**Saved data entries:**

-- ==== Sys2Proof/Machine/State.lean ====
section
/-! DEFINITION. The state of one block instance (`10_state.md` R50), plain data, with the model's own fields after the
spec's; the reasons a step can stop; and the state after reset. -/

namespace Sys2Proof.Machine

/-- The general registers that have storage: x1 .. x31, x1 first. x0 has none (`10_state.md` R31, R50). -/
abbrev Regs := Vector Word 31

/-- The arena (`10_state.md` R48): the bytes that are not 0, by strictly rising address. An unlisted byte is 0
(`10_state.md` R51: "A flat, zero-initialized sequence of bytes"). -/
abbrev Memory := List Host.Cell

/-- The syscall table (`10_state.md` R44): the registered codes, strictly rising, with their handlers. -/
abbrev SyscallTable := List (Nat × HandlerId)

/-- A call the block has made of one of the host's callbacks (`44_system.md` R248, `60_exceptions.md` R262). -/
inductive CallbackCall where
  | exit (cb : CallbackId) (status : Word)
  | panic (cb : CallbackId) (message : String)
  deriving DecidableEq, Repr

/-- How a run ended: the outcome names of `60_exceptions.md` R276. -/
inductive RunOutcome where
  | exited (status : Word)
  | broke
  | stopped
  | panicked (reason : PanicReason)
  deriving DecidableEq, Repr

structure State where
  /-- x1 .. x31 (`10_state.md` R30). Every access goes through `State.reg` and `State.setReg`. -/
  regs : Regs
  /-- The program counter (`10_state.md` R36). -/
  pc : Word
  /-- The arena (`10_state.md` R48). -/
  mem : Memory
  /-- The running flag (`10_state.md` R42). -/
  running : Bool
  /-- `exit_code`, a signed 64-bit integer (`10_state.md` R43, D9, log entry 20). -/
  exitCode : Int
  /-- The syscall table (`10_state.md` R44). -/
  syscalls : SyscallTable
  /-- The exit callback, if one is recorded (`10_state.md` R45). -/
  exitCb : Option CallbackId
  /-- The panic callback, if one is recorded (`10_state.md` R45). -/
  panicCb : Option CallbackId
  /-- THE MODEL'S OWN: how many free values have been drawn (log entry 2). -/
  draws : Nat
  /-- THE MODEL'S OWN: what the host does in its coming handler invocations, the next one first (log entry 7). -/
  handlerMoves : List HandlerMove
  /-- THE MODEL'S OWN: the callbacks' calls so far, oldest first. No instruction reads it (log entry 10). -/
  callbackCalls : List CallbackCall
  /-- THE MODEL'S OWN: how the latest run ended, none since `run()` was called. No instruction reads it (log entry 11). -/
  outcome : Option RunOutcome
  deriving DecidableEq, Repr

/-- What stops the machine with no next state. A panic is not here: it has its own effects and is a next state
(`60_exceptions.md` R262, log entry 1). -/
inductive Fault where
  /-- Raised by ECALL when the handler it invoked never returns: the ECALL has no next state (`44_system.md` R238,
  `93_implementation_defined.md` U11, log entry 8). Safe: the hardware does not go on either. -/
  | handlerNeverReturns (handler : HandlerId)
  deriving DecidableEq, Repr

/-- What the model has no meaning for. -/
inductive Refusal where
  /-- Raised by an arm of `exec` for an instruction that has no meaning yet. Safe: the model stops. -/
  | notModelled (mnemonic : String)
  /-- Raised by the host interface for a host call during a run: the host makes none (`44_system.md` R238, R245, D11,
  D20, log entry 22). Safe: the model has no such move. -/
  | hostCallDuringRun
  /-- Raised by `get_pointer_param(i)` for i ≥ 22 (`44_system.md` R241, D12, U13, log entry 22). Safe: the call is
  refused. -/
  | pointerParamOutOfRange (i : Nat)
  deriving DecidableEq, Repr

/-- The state after creation and `initialize` (`10_state.md` R51, `70_reset_and_hazards.md` R290, R291), with the
callbacks passed to `initialize`. -/
def State.created (exitCb panicCb : Option CallbackId) : State where
  regs := Vector.replicate 31 0#64
  pc := BitVec.ofNat 64 Config.loadBase
  mem := []
  running := false
  exitCode := 0
  syscalls := []
  exitCb := exitCb
  panicCb := panicCb
  draws := 0
  handlerMoves := []
  callbackCalls := []
  outcome := none

/-- The state after reset, no callback recorded (log entry 6). -/
def State.reset : State := State.created none none

end Sys2Proof.Machine
end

**Brief:** Copy the entries exactly, leaving no line out.

**Response box:**
-- ==== Sys2Proof/Machine/State.lean ====
section
/-! DEFINITION. The state of one block instance (`10_state.md` R50), plain data, with the model's own fields after the
spec's; the reasons a step can stop; and the state after reset. -/

namespace Sys2Proof.Machine

/-- The general registers that have storage: x1 .. x31, x1 first. x0 has none (`10_state.md` R31, R50). -/
abbrev Regs := Vector Word 31

/-- The arena (`10_state.md` R48): the bytes that are not 0, by strictly rising address. An unlisted byte is 0
(`10_state.md` R51: "A flat, zero-initialized sequence of bytes"). -/
abbrev Memory := List Host.Cell

/-- The syscall table (`10_state.md` R44): the registered codes, strictly rising, with their handlers. -/
abbrev SyscallTable := List (Nat × HandlerId)

/-- A call the block has made of one of the host's callbacks (`44_system.md` R248, `60_exceptions.md` R262). -/
inductive CallbackCall where
  | exit (cb : CallbackId) (status : Word)
  | panic (cb : CallbackId) (message : String)
  deriving DecidableEq, Repr

/-- How a run ended: the outcome names of `60_exceptions.md` R276. -/
inductive RunOutcome where
  | exited (status : Word)
  | broke
  | stopped
  | panicked (reason : PanicReason)
  deriving DecidableEq, Repr

structure State where
  /-- x1 .. x31 (`10_state.md` R30). Every access goes through `State.reg` and `State.setReg`. -/
  regs : Regs
  /-- The program counter (`10_state.md` R36). -/
  pc : Word
  /-- The arena (`10_state.md` R48). -/
  mem : Memory
  /-- The running flag (`10_state.md` R42). -/
  running : Bool
  /-- `exit_code`, a signed 64-bit integer (`10_state.md` R43, D9, log entry 20). -/
  exitCode : Int
  /-- The syscall table (`10_state.md` R44). -/
  syscalls : SyscallTable
  /-- The exit callback, if one is recorded (`10_state.md` R45). -/
  exitCb : Option CallbackId
  /-- The panic callback, if one is recorded (`10_state.md` R45). -/
  panicCb : Option CallbackId
  /-- THE MODEL'S OWN: how many free values have been drawn (log entry 2). -/
  draws : Nat
  /-- THE MODEL'S OWN: what the host does in its coming handler invocations, the next one first (log entry 7). -/
  handlerMoves : List HandlerMove
  /-- THE MODEL'S OWN: the callbacks' calls so far, oldest first. No instruction reads it (log entry 10). -/
  callbackCalls : List CallbackCall
  /-- THE MODEL'S OWN: how the latest run ended, none since `run()` was called. No instruction reads it (log entry 11). -/
  outcome : Option RunOutcome
  deriving DecidableEq, Repr

/-- What stops the machine with no next state. A panic is not here: it has its own effects and is a next state
(`60_exceptions.md` R262, log entry 1). -/
inductive Fault where
  /-- Raised by ECALL when the handler it invoked never returns: the ECALL has no next state (`44_system.md` R238,
  `93_implementation_defined.md` U11, log entry 8). Safe: the hardware does not go on either. -/
  | handlerNeverReturns (handler : HandlerId)
  deriving DecidableEq, Repr

/-- What the model has no meaning for. -/
inductive Refusal where
  /-- Raised by an arm of `exec` for an instruction that has no meaning yet. Safe: the model stops. -/
  | notModelled (mnemonic : String)
  /-- Raised by the host interface for a host call during a run: the host makes none (`44_system.md` R238, R245, D11,
  D20, log entry 22). Safe: the model has no such move. -/
  | hostCallDuringRun
  /-- Raised by `get_pointer_param(i)` for i ≥ 22 (`44_system.md` R241, D12, U13, log entry 22). Safe: the call is
  refused. -/
  | pointerParamOutOfRange (i : Nat)
  deriving DecidableEq, Repr

/-- The state after creation and `initialize` (`10_state.md` R51, `70_reset_and_hazards.md` R290, R291), with the
callbacks passed to `initialize`. -/
def State.created (exitCb panicCb : Option CallbackId) : State where
  regs := Vector.replicate 31 0#64
  pc := BitVec.ofNat 64 Config.loadBase
  mem := []
  running := false
  exitCode := 0
  syscalls := []
  exitCb := exitCb
  panicCb := panicCb
  draws := 0
  handlerMoves := []
  callbackCalls := []
  outcome := none

/-- The state after reset, no callback recorded (log entry 6). -/
def State.reset : State := State.created none none

end Sys2Proof.Machine
end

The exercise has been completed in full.